→ **How to complete this task**:
Output only the stretch of the listing that starts at the line containing "def reflect (w" and ends at the line containing "lane left. -/", reproduced exactly with both ends.

→ **Given data**:

-- ==== Sys2Proof/Tests/Slice0.lean ====
section
/-!
SUPPORT. Tests/Slice0.lean: the model's own tests: ill-formed commands, worked examples of the manual, check values of the codes, and a
witness for the hypotheses of every clause of every statement.
-/
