-- ==== Sys2Proof/Machine/Crc.lean ====
section
/-! DEFINITION. The four CRC parameter sets of Table 2-7, and the SHAKE256 digest of FIPS 202 that R86, R88 and the
colophon name. -/

namespace Sys2Proof.Machine

/-- Width of a polynomial code: 0 CRC-32C, 1 CRC-32/ISO-HDLC, 2 CRC-16/CCITT-FALSE, 3 CRC-64/XZ (Table 2-9). -/
def crcWidth : Nat → Nat
  | 2 => 16
  | 3 => 64
  | _ => 32

def crcPoly : Nat → Nat
  | 0 => 0x1EDC6F41
  | 1 => 0x04C11DB7
  | 2 => 0x1021
  | _ => 0x42F0E1EBA9EA3693

def crcReflected (p : Nat) : Bool := p != 2

/-- All ones of the polynomial's width: init of every set. -/
def crcOnes (p : Nat) : Nat := 2 ^ crcWidth p - 1

def crcXorout (p : Nat) : Nat := if p = 2 then 0 else crcOnes p

/-- One bit, most significant first, into a running value of width w. -/
def crcBit (w poly reg : Nat) (b : Bool) : Nat :=
  let r := reg * 2 % 2 ^ w
  if reg.testBit (w - 1) != b then Nat.xor r poly else r

/-- The bits of a byte in the order the set takes them. -/
def byteBits (reflected : Bool) (b : Byte) : List Bool :=
  let low := (List.range 8).map (fun i => b.toNat.testBit i)
  if reflected then low else low.reverse

/-- One byte folded into the raw, unreflected running value. -/
def crcByte (p reg : Nat) (b : Byte) : Nat := (byteBits (crcReflected p) b).foldl (crcBit (crcWidth p) (crcPoly p)) reg

/-- Bytes folded into the raw running value (`crc.feed`). -/
def crcFold (p reg : Nat) (l : List Byte) : Nat := l.foldl (crcByte p) reg

/-- A value of w bits with its bits in the other order. -/
def reflect (w n : Nat) : Nat := (List.range w).foldl (fun acc i => acc * 2 + b2 (n.testBit i)) 0
where
  b2 (b : Bool) : Nat := if b then 1 else 0

/-- The final value after reflection and xorout. -/
def crcFinal (p raw : Nat) : Nat := Nat.xor (if crcReflected p then reflect (crcWidth p) raw else raw) (crcXorout p)

/-- The CRC of a block of bytes. -/
def crcOf (p : Nat) (l : List Byte) : Nat := crcFinal p (crcFold p (crcOnes p) l)

/-- CRC-32C of a payload (R35). -/
def crc32c (l : List Byte) : Nat := crcOf 0 l

/-! ### SHAKE256 (FIPS 202; PRESUMED, log 11) -/

/-- Rotate a 64-bit lane left. -/
def rotl64 (x : Nat) (n : Nat) : Nat := Nat.lor (x * 2 ^ n % 2 ^ 64) (x / 2 ^ (64 - n))

/-- The 24 round constants of the step iota. -/
def keccakRC : List Nat :=
  [0x0000000000000001, 0x0000000000008082, 0x800000000000808A, 0x8000000080008000, 0x000000000000808B,
   0x0000000080000001, 0x8000000080008081, 0x8000000000008009] ++
  [0x000000000000008A, 0x0000000000000088, 0x0000000080008009, 0x000000008000000A, 0x000000008000808B,
   0x800000000000008B, 0x8000000000008089, 0x8000000000008003] ++
  [0x8000000000008002, 0x8000000000000080, 0x000000000000800A, 0x800000008000000A, 0x8000000080008081,
   0x8000000000008080, 0x0000000080000001, 0x8000000080008008]

/-- Rotation offsets of the step rho, index x + 5 y. -/
def keccakRot : List Nat :=
  [0, 1, 62, 28, 27, 36, 44, 6, 55, 20, 3, 10, 43] ++ [25, 39, 41, 45, 15, 21, 8, 18, 2, 61, 56, 14]

/-- One round of Keccak-f[1600] on 25 lanes, index x + 5 y. -/
def keccakRound (a : List Nat) (rc : Nat) : List Nat :=
  let at' (l : List Nat) (x y : Nat) : Nat := nthD l (x % 5 + 5 * (y % 5)) 0
  let c := (List.range 5).map (fun x => (List.range 5).foldl (fun acc y => Nat.xor acc (at' a x y)) 0)
  let d := (List.range 5).map (fun x => Nat.xor (nthD c ((x + 4) % 5) 0) (rotl64 (nthD c ((x + 1) % 5) 0) 1))
  let t := (List.range 25).map (fun i => Nat.xor (nthD a i 0) (nthD d (i % 5) 0))
  -- rho and pi: lane (x, y) goes to (y, 2 x + 3 y)
  let b := (List.range 25).map (fun i =>
    let x' := i % 5
    let y' := i / 5
    let x := (x' + 3 * y') % 5
    let y := x'
    rotl64 (at' t x y) (nthD keccakRot (x + 5 * y) 0))
  let e := (List.range 25).map (fun i =>
    let x := i % 5
    let y := i / 5
    Nat.xor (at' b x y) (Nat.land (2 ^ 64 - 1 - at' b (x + 1) y) (at' b (x + 2) y)))
  match e with
  | h :: r => Nat.xor h rc :: r
  | [] => []

def keccakF (a : List Nat) : List Nat := keccakRC.foldl keccakRound a

/-- The 64-bit lanes of a byte block. -/
def lanesOf : Nat → List Byte → List Nat
  | 0, _ => []
  | n + 1, l => leNat (l.take 8) :: lanesOf n (l.drop 8)

/-- One 136-byte block absorbed. -/
def shakeAbsorb (a : List Nat) (block : List Byte) : List Nat := keccakF ((a.zip (lanesOf 25 block)).map (fun p => Nat.xor p.1 p.2))

/-- The blocks of a message of at most n blocks, absorbed in order; the last holds the padding 0x1F … 0x80. -/
def shakeBlocks : Nat → List Nat → List Byte → List Nat
  | 0, a, _ => a
  | n + 1, a, l =>
    if l.length < 136 then
      let p := (l ++ [0x1F] ++ List.replicate 135 0).take 136
      shakeAbsorb a (setNth p 135 (nthD p 135 0 ||| 0x80))
    else shakeBlocks n (shakeAbsorb a (l.take 136)) (l.drop 136)

/-- SHAKE256 with 64-byte output, as a number whose most significant byte is the first. -/
def shake256 (l : List Byte) : Digest :=
  let a := shakeBlocks (l.length / 136 + 1) (List.replicate 25 0) l
  BitVec.ofNat 512 (beNat ((a.take 8).flatMap (leBytes 8)))

end Sys2Proof.Machine
end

→ **Written response**:
def reflect (w n : Nat) : Nat := (List.range w).foldl (fun acc i => acc * 2 + b2 (n.testBit i)) 0
where
  b2 (b : Bool) : Nat := if b then 1 else 0

/-- The final value after reflection and xorout. -/
def crcFinal (p raw : Nat) : Nat := Nat.xor (if crcReflected p then reflect (crcWidth p) raw else raw) (crcXorout p)

/-- The CRC of a block of bytes. -/
def crcOf (p : Nat) (l : List Byte) : Nat := crcFinal p (crcFold p (crcOnes p) l)

/-- CRC-32C of a payload (R35). -/
def crc32c (l : List Byte) : Nat := crcOf 0 l

/-! ### SHAKE256 (FIPS 202; PRESUMED, log 11) -/

/-- Rotate a 64-bit lane left. -/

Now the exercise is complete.